[Start of Attachment]
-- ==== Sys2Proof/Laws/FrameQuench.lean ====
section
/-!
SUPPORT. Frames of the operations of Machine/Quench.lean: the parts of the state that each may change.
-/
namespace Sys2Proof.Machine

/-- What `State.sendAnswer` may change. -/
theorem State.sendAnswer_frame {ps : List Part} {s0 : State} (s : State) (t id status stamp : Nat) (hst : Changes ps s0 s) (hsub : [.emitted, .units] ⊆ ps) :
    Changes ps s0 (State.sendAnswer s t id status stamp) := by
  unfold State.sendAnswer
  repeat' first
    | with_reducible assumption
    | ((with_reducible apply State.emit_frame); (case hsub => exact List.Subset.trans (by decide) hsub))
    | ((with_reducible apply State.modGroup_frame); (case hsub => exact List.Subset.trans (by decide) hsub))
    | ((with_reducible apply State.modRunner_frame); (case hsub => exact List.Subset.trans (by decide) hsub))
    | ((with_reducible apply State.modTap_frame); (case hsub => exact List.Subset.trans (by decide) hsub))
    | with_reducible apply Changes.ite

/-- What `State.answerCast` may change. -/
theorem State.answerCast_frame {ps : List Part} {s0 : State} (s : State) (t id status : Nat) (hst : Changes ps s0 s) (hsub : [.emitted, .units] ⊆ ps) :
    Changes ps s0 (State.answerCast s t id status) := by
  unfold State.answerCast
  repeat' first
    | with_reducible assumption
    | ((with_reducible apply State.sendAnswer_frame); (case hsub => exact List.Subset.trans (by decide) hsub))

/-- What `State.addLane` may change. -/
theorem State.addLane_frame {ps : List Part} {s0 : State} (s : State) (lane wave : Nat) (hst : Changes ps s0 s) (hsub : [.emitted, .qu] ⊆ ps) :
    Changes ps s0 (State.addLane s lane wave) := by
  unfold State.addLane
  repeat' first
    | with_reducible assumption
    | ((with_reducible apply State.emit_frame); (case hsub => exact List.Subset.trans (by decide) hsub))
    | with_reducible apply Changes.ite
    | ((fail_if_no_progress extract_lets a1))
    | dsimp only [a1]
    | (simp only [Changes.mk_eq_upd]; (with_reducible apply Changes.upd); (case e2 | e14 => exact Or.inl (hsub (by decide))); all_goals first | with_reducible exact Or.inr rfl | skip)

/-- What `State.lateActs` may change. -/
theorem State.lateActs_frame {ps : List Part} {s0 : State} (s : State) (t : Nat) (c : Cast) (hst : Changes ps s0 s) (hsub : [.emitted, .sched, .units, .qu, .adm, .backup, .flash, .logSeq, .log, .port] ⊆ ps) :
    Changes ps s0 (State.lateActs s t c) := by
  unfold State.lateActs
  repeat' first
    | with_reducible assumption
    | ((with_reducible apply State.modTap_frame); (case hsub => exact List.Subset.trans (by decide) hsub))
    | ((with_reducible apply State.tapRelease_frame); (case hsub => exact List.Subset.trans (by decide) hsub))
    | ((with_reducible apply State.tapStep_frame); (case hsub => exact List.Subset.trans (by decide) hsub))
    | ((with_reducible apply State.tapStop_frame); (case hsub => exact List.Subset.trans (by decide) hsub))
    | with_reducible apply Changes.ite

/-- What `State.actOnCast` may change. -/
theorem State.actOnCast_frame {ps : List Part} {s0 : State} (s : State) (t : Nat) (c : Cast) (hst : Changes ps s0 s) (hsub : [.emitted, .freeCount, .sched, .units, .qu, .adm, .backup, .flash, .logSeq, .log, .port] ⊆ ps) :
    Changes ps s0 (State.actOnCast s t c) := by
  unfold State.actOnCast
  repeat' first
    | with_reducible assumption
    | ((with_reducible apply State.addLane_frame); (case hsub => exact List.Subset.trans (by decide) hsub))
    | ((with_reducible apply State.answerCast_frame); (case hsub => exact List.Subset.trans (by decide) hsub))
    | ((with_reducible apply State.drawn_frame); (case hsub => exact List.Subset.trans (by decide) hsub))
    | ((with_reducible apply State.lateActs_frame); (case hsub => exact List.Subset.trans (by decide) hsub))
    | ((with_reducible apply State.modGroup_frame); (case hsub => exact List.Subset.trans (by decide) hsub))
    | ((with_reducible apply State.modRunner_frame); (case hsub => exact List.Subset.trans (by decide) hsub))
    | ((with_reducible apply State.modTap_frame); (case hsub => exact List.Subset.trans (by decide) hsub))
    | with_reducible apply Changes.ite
[End of Attachment]
[Start of Attachment]
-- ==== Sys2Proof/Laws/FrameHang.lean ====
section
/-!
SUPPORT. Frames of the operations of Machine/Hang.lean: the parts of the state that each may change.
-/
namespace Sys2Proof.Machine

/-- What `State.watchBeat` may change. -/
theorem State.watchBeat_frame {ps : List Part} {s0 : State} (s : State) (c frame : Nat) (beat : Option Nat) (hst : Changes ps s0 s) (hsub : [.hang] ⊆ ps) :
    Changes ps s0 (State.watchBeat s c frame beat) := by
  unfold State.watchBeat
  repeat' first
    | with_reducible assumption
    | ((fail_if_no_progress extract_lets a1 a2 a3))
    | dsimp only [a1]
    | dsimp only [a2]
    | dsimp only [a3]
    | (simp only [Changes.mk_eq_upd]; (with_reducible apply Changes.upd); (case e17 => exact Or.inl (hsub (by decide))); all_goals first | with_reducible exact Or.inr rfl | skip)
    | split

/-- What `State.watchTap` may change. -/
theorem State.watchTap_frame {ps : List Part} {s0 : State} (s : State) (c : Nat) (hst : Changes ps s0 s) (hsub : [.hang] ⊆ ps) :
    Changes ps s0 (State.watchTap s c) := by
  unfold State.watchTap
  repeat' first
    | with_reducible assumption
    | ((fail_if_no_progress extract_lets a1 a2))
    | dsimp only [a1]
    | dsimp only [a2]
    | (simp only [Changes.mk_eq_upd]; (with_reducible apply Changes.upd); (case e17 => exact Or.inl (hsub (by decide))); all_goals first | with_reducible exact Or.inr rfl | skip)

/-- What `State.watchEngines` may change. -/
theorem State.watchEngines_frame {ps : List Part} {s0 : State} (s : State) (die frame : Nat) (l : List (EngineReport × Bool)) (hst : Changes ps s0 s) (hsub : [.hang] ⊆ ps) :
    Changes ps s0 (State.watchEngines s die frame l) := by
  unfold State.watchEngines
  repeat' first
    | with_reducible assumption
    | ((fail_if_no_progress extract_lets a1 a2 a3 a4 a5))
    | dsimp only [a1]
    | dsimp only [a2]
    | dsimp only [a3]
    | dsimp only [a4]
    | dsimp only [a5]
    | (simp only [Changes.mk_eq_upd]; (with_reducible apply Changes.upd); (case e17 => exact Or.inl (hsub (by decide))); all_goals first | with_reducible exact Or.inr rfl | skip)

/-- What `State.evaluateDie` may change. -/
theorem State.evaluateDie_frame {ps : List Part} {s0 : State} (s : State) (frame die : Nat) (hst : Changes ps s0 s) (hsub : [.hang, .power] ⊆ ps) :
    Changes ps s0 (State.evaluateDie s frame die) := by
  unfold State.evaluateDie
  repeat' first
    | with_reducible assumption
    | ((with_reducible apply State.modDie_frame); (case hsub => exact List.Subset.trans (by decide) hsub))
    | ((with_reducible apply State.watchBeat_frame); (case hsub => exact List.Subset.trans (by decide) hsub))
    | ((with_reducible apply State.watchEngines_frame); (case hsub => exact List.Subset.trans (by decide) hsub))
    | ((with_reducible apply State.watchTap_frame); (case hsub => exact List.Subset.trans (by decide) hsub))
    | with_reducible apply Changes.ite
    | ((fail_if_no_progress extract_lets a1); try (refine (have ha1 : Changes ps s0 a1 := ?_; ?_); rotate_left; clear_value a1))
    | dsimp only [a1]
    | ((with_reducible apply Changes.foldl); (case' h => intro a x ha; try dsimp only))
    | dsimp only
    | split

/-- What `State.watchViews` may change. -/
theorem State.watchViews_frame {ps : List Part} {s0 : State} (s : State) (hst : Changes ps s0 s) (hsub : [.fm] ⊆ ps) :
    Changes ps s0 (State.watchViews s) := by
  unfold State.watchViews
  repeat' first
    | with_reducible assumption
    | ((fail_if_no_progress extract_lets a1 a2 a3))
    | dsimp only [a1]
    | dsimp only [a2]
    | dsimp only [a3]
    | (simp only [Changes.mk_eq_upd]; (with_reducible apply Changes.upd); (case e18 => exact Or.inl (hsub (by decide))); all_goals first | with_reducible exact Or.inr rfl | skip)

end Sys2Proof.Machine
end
[End of Attachment]
EXERCISE DETAILS: Only lines with the string "unfold" belong in the answer; copy each of them from the listing.

EXERCISE OUTPUT:
  unfold State.sendAnswer
  unfold State.answerCast
  unfold State.addLane
  unfold State.lateActs
  unfold State.actOnCast
  unfold State.watchBeat
  unfold State.watchTap
  unfold State.watchEngines
  unfold State.evaluateDie
  unfold State.watchViews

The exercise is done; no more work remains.